What you can do, however, is make it hard so that the vast majority of developers can't do it (e.g. My tech crawl billions of pages, but there was a whole team dedicated to keeping it going). If you have money to spend, there's Distill Networks or Incapsula that have good solutions. They block PhantomJS and browsers that use Selenium to navigate websites, as well as rate limit the bots.
What I found really affective that some websites do is tarpit bots. That is, slowly increase the number of seconds it takes to return the http request. So after a certain amount of request to your site it takes 30+ seconds for the bot to get the HTML back. The downside is that your web servers need to accept many more incoming connections but the benefit is you'll throttle the bots to an acceptable level.
I currently run a website that gets crawled a lot, deadheat.ca. I've written a simple algorithm that tarpits bots. I also throw a captcha every now and then when I see an IP address hits too often over a span of a few minutes. The website is not super popular and, in my case, it's pretty simple to differentiate between a human or bot.
Do you feel bad at all about apparently making a business out of crawlers, but still apparently viewing it as bad enough that you want countermeasures against it? Don't you feel a slight bit hypocritical about this?
I don't think I'm being hypocritical. I have no issues if people crawl my site, I even identify who they are and give them access to a private API. I do not generate any income from that website though. I provide a service because I love doing it and I cover all the costs. Bots do increase my cost so I choose to limit their activity. Crawl me, but do so using my rules.
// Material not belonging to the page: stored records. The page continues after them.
-- ==== Sys2Proof/Machine/Dispatch.lean ====
section
/-! DEFINITION. What every instruction does, one arm per constructor. `pc` already names the
following word when an instruction runs (spec/30_encoding.md R53). -/

namespace Sys2Proof.Machine

def exec (i : Instr) (s : State) : Host.Outcome State Fault Refusal :=
  match i with
  | .nop rj op => Sys2Proof.Machine.execNop rj op s
  | .store rj op => Sys2Proof.Machine.execStore rj op s
  | .load rj op => Sys2Proof.Machine.execLoad rj op s
  | .inp rj op => Sys2Proof.Machine.execIn rj op s
  | .out rj op => Sys2Proof.Machine.execOut rj op s
  | .add rj op => Sys2Proof.Machine.execAdd rj op s
  | .sub rj op => Sys2Proof.Machine.execSub rj op s
  | .mul rj op => Sys2Proof.Machine.execMul rj op s
  | .div rj op => Sys2Proof.Machine.execDiv rj op s
  | .mod rj op => Sys2Proof.Machine.execMod rj op s
  | .and rj op => Sys2Proof.Machine.execAnd rj op s
  | .or rj op => Sys2Proof.Machine.execOr rj op s
  | .xor rj op => Sys2Proof.Machine.execXor rj op s
  | .shl rj op => Sys2Proof.Machine.execShl rj op s
  | .shr rj op => Sys2Proof.Machine.execShr rj op s
  | .not rj op => Sys2Proof.Machine.execNot rj op s
  | .shra rj op => Sys2Proof.Machine.execShra rj op s
  | .comp rj op => Sys2Proof.Machine.execComp rj op s
  | .jump rj op => Sys2Proof.Machine.execJump rj op s
  | .jneg rj op => Sys2Proof.Machine.execJneg rj op s
  | .jzer rj op => Sys2Proof.Machine.execJzer rj op s
  | .jpos rj op => Sys2Proof.Machine.execJpos rj op s
  | .jnneg rj op => Sys2Proof.Machine.execJnneg rj op s
  | .jnzer rj op => Sys2Proof.Machine.execJnzer rj op s
  | .jnpos rj op => Sys2Proof.Machine.execJnpos rj op s
  | .jles rj op => Sys2Proof.Machine.execJles rj op s
  | .jequ rj op => Sys2Proof.Machine.execJequ rj op s
  | .jgre rj op => Sys2Proof.Machine.execJgre rj op s
  | .jnles rj op => Sys2Proof.Machine.execJnles rj op s
  | .jnequ rj op => Sys2Proof.Machine.execJnequ rj op s
  | .jngre rj op => Sys2Proof.Machine.execJngre rj op s
  | .call rj op => Sys2Proof.Machine.execCall rj op s
  | .exit rj op => Sys2Proof.Machine.execExit rj op s
  | .push rj op => Sys2Proof.Machine.execPush rj op s
  | .pop rj op => Sys2Proof.Machine.execPop rj op s
  | .pushr rj op => Sys2Proof.Machine.execPushr rj op s
  | .popr rj op => Sys2Proof.Machine.execPopr rj op s
  | .svc rj op => Sys2Proof.Machine.execSvc rj op s

end Sys2Proof.Machine
end

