-- ==== Sys2Proof/Tests/Slice0.lean ====
section
/-! SUPPORT. Small tests. Words and results come from spec/30_encoding.md section 8 and from the
vectors of spec/95_test_vectors.md; the theorems named `witness_…` show states and operands that
meet the hypotheses of the obligation they name, clause by clause. -/

namespace Sys2Proof.Machine

/-! ### Helpers -/

/-- A running machine of 64 words (the default start state of spec/95_test_vectors.md part 2). -/
def small (pc : Word) (regs : Vector Word 8) (mem : Memory) : State :=
  { State.reset with
    pc := pc, regs := regs, mem := mem, params := { Params.default with memWords := 64 } }

/-- R1 as given, every other register 0, `pc` 0, nothing in memory. -/
def withR1 (v : Word) : State := small 0 #v[0, v, 0, 0, 0, 0, 0, 0] []

/-- R6 as given, every other register 0, `pc` 8. -/
def withSp (v : Word) (mem : Memory) : State := small 8 #v[0, 0, 0, 0, 0, 0, v, 0] mem

/-- One step of a state whose word at `pc` is the given one. -/
def runWord (w : Word) (s : State) : Host.Outcome State Fault Refusal :=
  step (s.setWord s.pc.toNat w)

/-- A field of the next state, if there is one. -/
def nextOf {α : Type} (f : State → α) : Host.Outcome State Fault Refusal → Option α
  | .next s => some (f s)
  | _ => none

/-- The fault, if there is one. -/
def faultOf : Host.Outcome State Fault Refusal → Option Fault
  | .fault f => some f
  | _ => none

/-- What a register holds after a step. -/
def regAfter (i : Reg) (o : Host.Outcome State Fault Refusal) : Option Word := nextOf (·.reg i) o

/-- What a listed word of memory holds after a step. -/
def wordAfter (a : Nat) (o : Host.Outcome State Fault Refusal) : Option Word :=
  (nextOf (fun s => Memory.lookup s.mem a) o).join

/-- `pc` after a step. -/
def pcAfter (o : Host.Outcome State Fault Refusal) : Option Word := nextOf (·.pc) o

/-- `pc` after a jump word at address 3, for R1 = -1, 0, 1. -/
def registerJump (w : Word) : List (Option Word) :=
  [-1, 0, 1].map fun v => pcAfter (runWord w (small 3 #v[0, v, 0, 0, 0, 0, 0, 0] []))

/-- `pc` after a jump word at address 3, for L, E, G = 100, 010, 001, 000. -/
def flagJump (w : Word) : List (Option Word) :=
  [(true, false, false), (false, true, false), (false, false, true), (false, false, false)].map
    fun (l, e, g) => pcAfter (runWord w { small 3 #v[0, 0, 0, 0, 0, 0, 0, 0] [] with sr := ⟨l, e, g⟩ })

/-! ### Well-formedness: ill-formed terms are refused (R51, R66) -/

theorem test_wellFormed_upper : ¬(Instr.load 1 ⟨.immediate, 0, 32768⟩).WellFormed := by decide
theorem test_wellFormed_lower : ¬(Instr.load 1 ⟨.direct, 0, -32769⟩).WellFormed := by decide
theorem test_wellFormed_ends :
    (Instr.load 1 ⟨.immediate, 0, 32767⟩).WellFormed ∧
      (Instr.load 1 ⟨.immediate, 0, -32768⟩).WellFormed := by decide

/-! ### Decoding: one word written out for every operation -/

theorem test_decode_nop : decode 0x00E7FFFF = .ok (.nop 7 ⟨.immediate, 7, -1⟩) := by decide
theorem test_decode_store : decode 0x012A0002 = .ok (.store 1 ⟨.direct, 2, 2⟩) := by decide
theorem test_decode_load : decode 0x02320064 = .ok (.load 1 ⟨.indirect, 2, 100⟩) := by decide
theorem test_decode_in : decode 0x03480028 = .ok (.inp 2 ⟨.direct, 0, 40⟩) := by decide
theorem test_decode_out : decode 0x04200007 = .ok (.out 1 ⟨.immediate, 0, 7⟩) := by decide
theorem test_decode_add : decode 0x1120FFFB = .ok (.add 1 ⟨.immediate, 0, -5⟩) := by decide
theorem test_decode_sub : decode 0x12280028 = .ok (.sub 1 ⟨.direct, 0, 40⟩) := by decide
theorem test_decode_mul : decode 0x1340FFFD = .ok (.mul 2 ⟨.immediate, 0, -3⟩) := by decide
theorem test_decode_div : decode 0x14200002 = .ok (.div 1 ⟨.immediate, 0, 2⟩) := by decide
theorem test_decode_mod : decode 0x1520FFFE = .ok (.mod 1 ⟨.immediate, 0, -2⟩) := by decide
theorem test_decode_and : decode 0x1620000C = .ok (.and 1 ⟨.immediate, 0, 12⟩) := by decide
theorem test_decode_or : decode 0x17208000 = .ok (.or 1 ⟨.immediate, 0, -32768⟩) := by decide
theorem test_decode_xor : decode 0x18210000 = .ok (.xor 1 ⟨.immediate, 1, 0⟩) := by decide
theorem test_decode_shl : decode 0x19220000 = .ok (.shl 1 ⟨.immediate, 2, 0⟩) := by decide
theorem test_decode_shr : decode 0x1A20001F = .ok (.shr 1 ⟨.immediate, 0, 31⟩) := by decide
theorem test_decode_not : decode 0x1B2A0046 = .ok (.not 1 ⟨.direct, 2, 70⟩) := by decide
theorem test_decode_shra : decode 0x1C200003 = .ok (.shra 1 ⟨.immediate, 0, 3⟩) := by decide
theorem test_decode_comp : decode 0x1F2FFFFE = .ok (.comp 1 ⟨.direct, 7, -2⟩) := by decide
theorem test_decode_jump : decode 0x20A00007 = .ok (.jump 5 ⟨.immediate, 0, 7⟩) := by decide
theorem test_decode_jneg : decode 0x21200007 = .ok (.jneg 1 ⟨.immediate, 0, 7⟩) := by decide
theorem test_decode_jzer : decode 0x22280028 = .ok (.jzer 1 ⟨.direct, 0, 40⟩) := by decide
theorem test_decode_jpos : decode 0x23200007 = .ok (.jpos 1 ⟨.immediate, 0, 7⟩) := by decide
theorem test_decode_jnneg : decode 0x24200007 = .ok (.jnneg 1 ⟨.immediate, 0, 7⟩) := by decide
theorem test_decode_jnzer : decode 0x25000007 = .ok (.jnzer 0 ⟨.immediate, 0, 7⟩) := by decide
theorem test_decode_jnpos : decode 0x26200007 = .ok (.jnpos 1 ⟨.immediate, 0, 7⟩) := by decide
theorem test_decode_jles : decode 0x27600007 = .ok (.jles 3 ⟨.immediate, 0, 7⟩) := by decide
theorem test_decode_jequ : decode 0x28000007 = .ok (.jequ 0 ⟨.immediate, 0, 7⟩) := by decide
theorem test_decode_jgre : decode 0x29000007 = .ok (.jgre 0 ⟨.immediate, 0, 7⟩) := by decide
theorem test_decode_jnles : decode 0x2A00000C = .ok (.jnles 0 ⟨.immediate, 0, 12⟩) := by decide
theorem test_decode_jnequ : decode 0x2B000007 = .ok (.jnequ 0 ⟨.immediate, 0, 7⟩) := by decide
theorem test_decode_jngre : decode 0x2C000002 = .ok (.jngre 0 ⟨.immediate, 0, 2⟩) := by decide
theorem test_decode_call : decode 0x31CE0000 = .ok (.call 6 ⟨.direct, 6, 0⟩) := by decide
theorem test_decode_exit : decode 0x32C00002 = .ok (.exit 6 ⟨.immediate, 0, 2⟩) := by decide
theorem test_decode_push : decode 0x33C8000F = .ok (.push 6 ⟨.direct, 0, 15⟩) := by decide
theorem test_decode_pop : decode 0x34640000 = .ok (.pop 3 ⟨.immediate, 4, 0⟩) := by decide
theorem test_decode_pushr : decode 0x35400000 = .ok (.pushr 2 ⟨.immediate, 0, 0⟩) := by decide
theorem test_decode_popr : decode 0x36C00000 = .ok (.popr 6 ⟨.immediate, 0, 0⟩) := by decide
theorem test_decode_svc : decode 0x70C0000B = .ok (.svc 6 ⟨.immediate, 0, 11⟩) := by decide

/-- The ends of the unassigned opcode ranges, and M = 3 (R55). -/
theorem test_decode_refuses :
    ([0x05, 0x10, 0x1D, 0x1E, 0x2D, 0x30, 0x37, 0x6F, 0x71, 0xFF].map fun n : Nat =>
      (decode (BitVec.ofNat 32 (n * 16777216))).toOption) = List.replicate 10 none ∧
      decode 0x02380000 = .error .reservedMode ∧
      decode 0xFFFFFFFF = .error (.unknownOpcode 255) := by decide

theorem test_encode : encode (.comp 1 ⟨.direct, 7, -2⟩) = 0x1F2FFFFE := by decide

/-- The host's two doors: the table's numbering, and the word placed where the step fetches. -/
theorem test_withFetchWord :
    decodeTableWord 32 0x02200064 = some (.load 1 ⟨.immediate, 0, 100⟩) ∧
      regAfter 1 (step (State.reset.withFetchWord 32 0x02200064)) = some 100 := by decide
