-- ==== Sys2Proof/Machine/Ops.lean ====
section
/-!
DEFINITION. The named operations over the pixel store and the registers: memory reads and writes, the buffer's
geometry, the updates of the state that the commands are made of, and reset.
-/

namespace Sys2Proof.Machine

/-! ### The pixel store -/

/-- The byte at an offset (20_memory.md R40). -/
def Memory.read : Memory → Nat → Byte
  | [], _ => Memory.unlisted
  | c :: m, a => if c.1 = a then c.2 else Memory.read m a

/-- `PIX[a] <- v`, in the canonical form: writing what an unlisted offset reads as removes the entry. -/
def Memory.write : Memory → Nat → Byte → Memory
  | [], a, v => if v = Memory.unlisted then [] else [(a, v)]
  | c :: m, a, v =>
      if a < c.1 then (if v = Memory.unlisted then c :: m else (a, v) :: c :: m)
      else if a = c.1 then (if v = Memory.unlisted then m else (a, v) :: m)
      else c :: Memory.write m a v

/-- `for i in 0 .. n-1 : PIX[i] <- 0x00`; bytes at and above `n` are not written (41_buffer.md R102). -/
def Memory.zeroFill (m : Memory) (n : Nat) : Memory := m.filter (fun c => decide (n ≤ c.1))

/-! ### Geometry of the buffer: mathematical integers (10_state.md R25, 41_buffer.md R100) -/

/-- `minX = s16(MINX)`. -/
def State.minX (s : State) : Int := s16 s.MINX
/-- `minY = s16(MINY)`. -/
def State.minY (s : State) : Int := s16 s.MINY
/-- `maxX = s16(MAXX)`. -/
def State.maxX (s : State) : Int := s16 s.MAXX
/-- `maxY = s16(MAXY)`. -/
def State.maxY (s : State) : Int := s16 s.MAXY

/-- `W = s16(MAXX) - s16(MINX)` (10_state.md R25). -/
def State.W (s : State) : Int := s.maxX - s.minX

/-- `H = s16(MAXY) - s16(MINY)` (10_state.md R25). -/
def State.H (s : State) : Int := s.maxY - s.minY

/-- The STRIDE register as the unsigned integer it holds (10_state.md R24). -/
def State.stride (s : State) : Int := (s.STRIDE.toNat : Int)

/-- `LEN = STRIDE × H` (10_state.md R25). -/
def State.LEN (s : State) : Int := s.stride * s.H

/-- The bounds test `INB(x, y)`: lower limits inclusive, upper limits exclusive, signed (41_buffer.md R103). -/
abbrev State.INB (s : State) (x y : Int) : Prop :=
  (s.minX ≤ x ∧ x < s.maxX) ∧ (s.minY ≤ y ∧ y < s.maxY)

/-- The offset function `OFF(x, y) = (y - minY) × STRIDE + (x - minX) × 2`, for any integers (41_buffer.md R105). -/
def State.OFF (s : State) (x y : Int) : Int := (y - s.minY) * s.stride + (x - s.minX) * 2

/-! ### Access to the buffer: `MemRead` and `MemWrite` (20_memory.md R44, R45) -/

/-- The offset of an access to `n` bytes, if it lies in the domain the spec gives MemRead and MemWrite:
`off + n ≤ LEN` (20_memory.md R44, R45), inside `PIX[0] .. PIX[MEMBYTES-1]` (10_state.md R27). -/
def State.access (s : State) (off : Int) (n : Nat) : Except Fault Nat :=
  if 0 ≤ off ∧ off + n ≤ s.LEN then
    if off.toNat + n ≤ s.MEMBYTES then .ok off.toNat else .error .outsideStore
  else .error .outsideBuffer

/-- `MemRead(off, 1)` (20_memory.md R44). -/
def State.memRead1 (s : State) (off : Int) : Except Fault Byte :=
  match s.access off 1 with
  | .ok a => .ok (s.PIX.read a)
  | .error f => .error f

/-- `MemRead(off, 2)`, big-endian: `PIX[off] ## PIX[off+1]` (20_memory.md R43, R44). -/
def State.memRead2 (s : State) (off : Int) : Except Fault Packed :=
  match s.access off 2 with
  | .ok a => .ok (s.PIX.read a ++ s.PIX.read (a + 1))
  | .error f => .error f

/-- PIX with `v[15:8]` at `a`, then `v[7:0]` at `a + 1` (20_memory.md R43, R45). -/
def Memory.write2 (m : Memory) (a : Nat) (v : Packed) : Memory :=
  (m.write a (v.extractLsb' 8 8)).write (a + 1) (v.extractLsb' 0 8)

/-! ### Updates of the state -/

/-- PIX replaced. -/
def State.withPix (s : State) (m : Memory) : State := { s with PIX := m }

/-- `RSP <- r`: the response of the command, returned to the host after its effects (30_encoding.md R61). -/
def State.answer (s : State) (r : ResponseWord) : State := { s with responses := s.responses ++ [r] }

/-- One more free value drawn (41_buffer.md R115). -/
def State.drawn (s : State) : State := { s with draws := s.draws + 1 }

/-- The host's remaining actions. -/
def State.withInputs (s : State) (rest : List HostAction) : State := { s with inputs := rest }

/-- `MINX <- minx ; MINY <- miny ; MAXX <- maxx ; MAXY <- maxy ; STRIDE <- stride` (41_buffer.md R102). -/
def State.withRect (s : State) (minx miny maxx maxy : Coord) (stride : BitVec 17) : State :=
  { s with MINX := minx, MINY := miny, MAXX := maxx, MAXY := maxy, STRIDE := stride }

/-- The reset event: the registers and STRIDE become 0 (10_state.md R30). Reset does not write PIX (10_state.md R28),
whose content is then unspecified and unobservable, and does not touch the responses already returned
(70_reset_and_hazards.md R150). See notes/assumptions/6.md. -/
def State.afterReset (s : State) : State := s.withRect 0 0 0 0 0

/-- `MemWrite(off, 2, v)` (20_memory.md R45). -/
def State.memWrite2 (s : State) (off : Int) (v : Packed) : Except Fault State :=
  match s.access off 2 with
  | .ok a => .ok (s.withPix (s.PIX.write2 a v))
  | .error f => .error f

/-! ### Ends of a command -/

/-- The command completes with response `r`: exactly one response word (30_encoding.md R61). -/
def respond (s : State) (r : ResponseWord) : Result := .next (s.answer r)

/-- `if INB(x, y) then MemWrite(OFF(x, y), 2, p) ; RSP <- 0`, the store that SETC and SETP share (41_buffer.md R110,
R112): a silent no-op out of bounds. -/
def storePixel (s : State) (x y : Int) (p : Packed) : Result :=
  if s.INB x y then
    match s.memWrite2 (s.OFF x y) p with
    | .ok t => respond t 0
    | .error f => .fault f
  else respond s 0

end Sys2Proof.Machine
end

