-- ==== Sys2Proof/Laws/Memory.lean ====
section
/-!
SUPPORT. The laws of the pixel store: what a read gives after each memory operation, that each keeps the canonical form
and the capacity, and that canonical stores which read alike are equal.
-/

namespace Sys2Proof.Machine

@[simp] theorem Memory.read_nil (a : Nat) : Memory.read [] a = Memory.unlisted := rfl

theorem Memory.wf_cons (c : Host.Cell) (m : Memory) :
    Memory.wf (c :: m) = true ↔
      c.2 ≠ Memory.unlisted ∧ (∀ d ∈ m, c.1 < d.1) ∧ Memory.wf m = true := by
  simp [Memory.wf, and_assoc]

/-- An offset that is not listed reads as the unlisted byte. -/
theorem Memory.read_unlisted {m : Memory} {a : Nat} (h : ∀ c ∈ m, c.1 ≠ a) : m.read a = Memory.unlisted := by
  induction m with
  | nil => rfl
  | cons c m ih =>
    have hc : c.1 ≠ a := h c (by simp)
    simp only [Memory.read, if_neg hc]
    exact ih fun d hd => h d (by simp [hd])

/-- In a canonical store, an offset at or below which nothing is listed reads as the unlisted byte. -/
theorem Memory.read_of_lt {m : Memory} {a : Nat} (h : ∀ c ∈ m, a < c.1) : m.read a = Memory.unlisted :=
  Memory.read_unlisted fun c hc => by have := h c hc; omega

/-- Reading after a write: the byte written at its offset, every other offset as before. -/
theorem Memory.read_write {m : Memory} (h : m.wf = true) (a : Nat) (v : Byte) (b : Nat) :
    (m.write a v).read b = if b = a then v else m.read b := by
  induction m with
  | nil =>
    by_cases hv : v = Memory.unlisted
    · simp [Memory.write, hv]
    · by_cases hb : a = b <;> simp [Memory.write, Memory.read, hv, hb, eq_comm]
  | cons c m ih =>
    obtain ⟨hc, hlt, hm⟩ := (Memory.wf_cons c m).mp h
    have ih := ih hm
    rcases Nat.lt_trichotomy a c.1 with hac | hac | hac
    · have hnot : a ≠ c.1 := by omega
      have ha : Memory.read (c :: m) a = Memory.unlisted := Memory.read_of_lt fun d hd => by
        rcases List.mem_cons.mp hd with rfl | hd
        · exact hac
        · have := hlt d hd; omega
      by_cases hv : v = Memory.unlisted
      · simp only [Memory.write, if_pos hac, if_pos hv]
        by_cases hb : b = a
        · subst hb; rw [if_pos rfl, ha, hv]
        · rw [if_neg hb]
      · simp only [Memory.write, if_pos hac, if_neg hv]
        by_cases hb : a = b
        · subst hb; simp [Memory.read]
        · have hb' : b ≠ a := fun e => hb e.symm
          rw [if_neg hb']
          conv_lhs => unfold Memory.read
          rw [if_neg hb]
    · subst hac
      have ha : Memory.read m c.1 = Memory.unlisted := Memory.read_of_lt hlt
      by_cases hv : v = Memory.unlisted <;> by_cases hb : c.1 = b
      · subst hb; simp [Memory.write, hv, ha]
      · have hb' : b ≠ c.1 := fun e => hb e.symm
        simp [Memory.write, hv, Memory.read, hb, hb']
      · subst hb; simp [Memory.write, hv, Memory.read]
      · have hb' : b ≠ c.1 := fun e => hb e.symm
        simp [Memory.write, hv, Memory.read, hb, hb']
    · have h1 : ¬ a < c.1 := by omega
      have h2 : ¬ a = c.1 := by omega
      simp only [Memory.write, if_neg h1, if_neg h2, Memory.read, ih]
      by_cases hb : c.1 = b
      · have : b ≠ a := by omega
        simp [hb, this]
      · simp [hb]

/-- What a write lists was listed before, or is the written offset. -/
theorem Memory.mem_write {m : Memory} {a : Nat} {v : Byte} {c : Host.Cell} (h : c ∈ m.write a v) :
    c ∈ m ∨ c = (a, v) := by
  induction m with
  | nil =>
    by_cases hv : v = Memory.unlisted <;> simp [Memory.write, hv] at h
    exact .inr h
  | cons d m ih =>
    simp only [Memory.write] at h
    split at h
    · split at h
      · exact .inl h
      · rcases List.mem_cons.mp h with h | h
        · exact .inr h
        · exact .inl h
    · split at h
      · split at h
        · exact .inl (by simp [h])
        · rcases List.mem_cons.mp h with h | h
          · exact .inr h
          · exact .inl (by simp [h])
      · rcases List.mem_cons.mp h with h | h
        · exact .inl (by simp [h])
        · rcases ih h with h | h
          · exact .inl (by simp [h])
          · exact .inr h

/-- A write keeps the canonical form. -/
theorem Memory.wf_write {m : Memory} (h : m.wf = true) (a : Nat) (v : Byte) : (m.write a v).wf = true := by
  induction m with
  | nil => by_cases hv : v = Memory.unlisted <;> simp [Memory.write, Memory.wf, hv]
  | cons c m ih =>
    obtain ⟨hc, hlt, hm⟩ := (Memory.wf_cons c m).mp h
    simp only [Memory.write]
    split
    · split
      · exact h
      · rename_i hac hv
        refine (Memory.wf_cons _ _).mpr ⟨hv, fun d hd => ?_, h⟩
        rcases List.mem_cons.mp hd with rfl | hd
        · exact hac
        · have := hlt d hd; simp only; omega
    · split
      · split
        · exact hm
        · rename_i _ hac hv
          exact (Memory.wf_cons _ _).mpr ⟨hv, fun d hd => by have := hlt d hd; simp only; omega, hm⟩
      · refine (Memory.wf_cons _ _).mpr ⟨hc, fun d hd => ?_, ih hm⟩
        rcases Memory.mem_write hd with hd | rfl
        · exact hlt d hd
        · simp only; omega

/-- Reading after the zero fill of the bytes below `n`. -/
theorem Memory.read_zeroFill (m : Memory) (n b : Nat) :
    (m.zeroFill n).read b = if b < n then Memory.unlisted else m.read b := by
  induction m with
  | nil => simp [Memory.zeroFill]
  | cons c m ih =>
    unfold Memory.zeroFill at ih ⊢
    by_cases hb : c.1 = b
    · subst hb
      by_cases hc : n ≤ c.1
      · simp [hc, Memory.read]
      · have hlt : c.1 < n := by omega
        simp [hc, hlt, ih]
    · by_cases hc : n ≤ c.1 <;> simp [hc, Memory.read, hb, ih]

/-- What the zero fill lists was listed before, at or above its end. -/
theorem Memory.mem_zeroFill {m : Memory} {n : Nat} {c : Host.Cell} : c ∈ m.zeroFill n ↔ c ∈ m ∧ n ≤ c.1 := by
  simp [Memory.zeroFill]

/-- The zero fill keeps the canonical form. -/
theorem Memory.wf_zeroFill {m : Memory} (h : m.wf = true) (n : Nat) : (m.zeroFill n).wf = true := by
  induction m with
  | nil => rfl
  | cons c m ih =>
    obtain ⟨hc, hlt, hm⟩ := (Memory.wf_cons c m).mp h
    by_cases hn : n ≤ c.1
    · have : Memory.zeroFill (c :: m) n = c :: Memory.zeroFill m n := by simp [Memory.zeroFill, hn]
      rw [this]
      exact (Memory.wf_cons _ _).mpr ⟨hc, fun d hd => hlt d (Memory.mem_zeroFill.mp hd).1, ih hm⟩
    · have : Memory.zeroFill (c :: m) n = Memory.zeroFill m n := by simp [Memory.zeroFill, hn]
      rw [this]
      exact ih hm

/-- Reading after `MemWrite(a, 2, v)`: the high byte at `a`, the low byte at `a + 1`, all else as before. -/
theorem Memory.read_write2 {m : Memory} (h : m.wf = true) (a : Nat) (v : Packed) (b : Nat) :
    (m.write2 a v).read b =
      if b = a then v.extractLsb' 8 8 else if b = a + 1 then v.extractLsb' 0 8 else m.read b := by
  unfold Memory.write2
  rw [Memory.read_write (Memory.wf_write h _ _), Memory.read_write h]
  by_cases h1 : b = a + 1
  · have : ¬ b = a := by omega
    simp [h1]
  · simp [h1]

/-- `MemWrite` keeps the canonical form. -/
theorem Memory.wf_write2 {m : Memory} (h : m.wf = true) (a : Nat) (v : Packed) : (m.write2 a v).wf = true :=
  Memory.wf_write (Memory.wf_write h _ _) _ _

/-- What `MemWrite` lists was listed before, or is one of the two bytes. -/
theorem Memory.mem_write2 {m : Memory} {a : Nat} {v : Packed} {c : Host.Cell} (h : c ∈ m.write2 a v) :
    c ∈ m ∨ c.1 = a ∨ c.1 = a + 1 := by
  rcases Memory.mem_write h with h | rfl
  · rcases Memory.mem_write h with h | rfl
    · exact .inl h
    · exact .inr (.inl rfl)
  · exact .inr (.inr rfl)

/-- Canonical stores that read alike everywhere are equal data. -/
theorem Memory.ext_of_read {m n : Memory} (hm : m.wf = true) (hn : n.wf = true)
    (h : ∀ a, m.read a = n.read a) : m = n := by
  induction m generalizing n with
  | nil =>
    cases n with
    | nil => rfl
    | cons d n =>
      obtain ⟨hd, -, -⟩ := (Memory.wf_cons d n).mp hn
      have := h d.1
      simp [Memory.read] at this
      exact absurd this.symm hd
  | cons c m ih =>
    obtain ⟨hc, hcl, hm'⟩ := (Memory.wf_cons c m).mp hm
    cases n with
    | nil =>
      have := h c.1
      simp [Memory.read] at this
      exact absurd this hc
    | cons d n =>
      obtain ⟨hd, hdl, hn'⟩ := (Memory.wf_cons d n).mp hn
      have hkey : c.1 = d.1 := by
        rcases Nat.lt_trichotomy c.1 d.1 with hlt | heq | hlt
        · exfalso
          have h1 := h c.1
          have h2 : Memory.read (d :: n) c.1 = Memory.unlisted := Memory.read_of_lt fun e he => by
            rcases List.mem_cons.mp he with rfl | he
            · exact hlt
            · have := hdl e he; omega
          rw [h2] at h1
          simp [Memory.read] at h1
          exact hc h1
        · exact heq
        · exfalso
          have h1 := h d.1
          have h2 : Memory.read (c :: m) d.1 = Memory.unlisted := Memory.read_of_lt fun e he => by
            rcases List.mem_cons.mp he with rfl | he
            · exact hlt
            · have := hcl e he; omega
          rw [h2] at h1
          simp [Memory.read] at h1
          exact hd h1.symm
      have hval : c.2 = d.2 := by
        have h1 := h c.1
        simpa [Memory.read, hkey] using h1
      have hcd : c = d := Prod.ext hkey hval
      subst hcd
      congr 1
      refine ih hm' hn' fun a => ?_
      by_cases ha : c.1 = a
      · subst ha
        rw [Memory.read_of_lt hcl, Memory.read_of_lt hdl]
      · have h1 := h a
        simpa [Memory.read, ha] using h1

end Sys2Proof.Machine
end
One of the alternatives is charging for my service but bots are not my users problem, they are mine.
Crawling thousands of website, mashing up the data to analyze competitiveness between them, and selling it back.
For example, cost of flights. Different websites provide different prices for the same flight. The technology crawls all the prices, combines the data, then resells it back to the websites. Everyone knows everyones prices, keeps competition high, lower prices for consumers.
Travel companies pay their GDS for every search they do. It costs so much that it's the primary cost centre for some of them. You were costing them thousands of dollars a day.
If unwanted scraping can be distinguished from legitimate traffic, wouldn't a sort of honeypot strategy work such that you then provide those requests you've identified as likely to be unwelcome with fake or divergent data?
When websites get a ton of traffic the concern is that the algorithm that find fake data will not be accurate and start blocking paying customers. So it's a fine line between blocking paying customers and fake data. What these algorithms do instead of blocking is to throw captcha's so if the traffic is really human, the captcha can be solved. The bigger problem is that there's a good chance that humans who are thrown a captcha will leave to go buy somewhere else (either because they are lazy, the captcha is hard, etc...).
Solutions like CloudFare and Distill have sophisticated algorithm to balance out fake and real data but even they are not close to being perfect.
How do you prevent your website from not functioning over time for legitimate users, though? I'm a Sysadmin & not a coder or developer, so the tricks you can do are a little foreign to me. Can you provide examples? Why don't Adidas/Nike/et. al. do this to fight the likes of sneakerbots?
I can't provide details on any innovations we've done with sites like google, but in general if you want to crawl google you'll want to get "many, many" IP addresses. I've heard of people using services like 2captcha.com but the best way is to obfuscate who you are.
If you can hit Google 60 times per minute per IP before getting blocked and you need to crawl them 1000 times per minute, you need 17 IPs per hour. Randomize headers to look like real people coming from schools, office buildings, etc... Lots of work but possible.
I do it using rotating proxies, stripping cookies between requests, randomly varying the delay between requests, randomly selecting a valid user-agent string, etc. It's a pain in the butt. And to scrape more than I do, faster than I do, would be pretty freaking expensive in terms of time and money.
Note that Google is pretty aggressive about captcha-ing "suspicious" activity and/or throttling responses to suspicious requests. You can easily trigger a captcha with your own manual searching. Just search for something, go to page 10, and repeat maybe 5-20 times and you'll see a captcha challenge.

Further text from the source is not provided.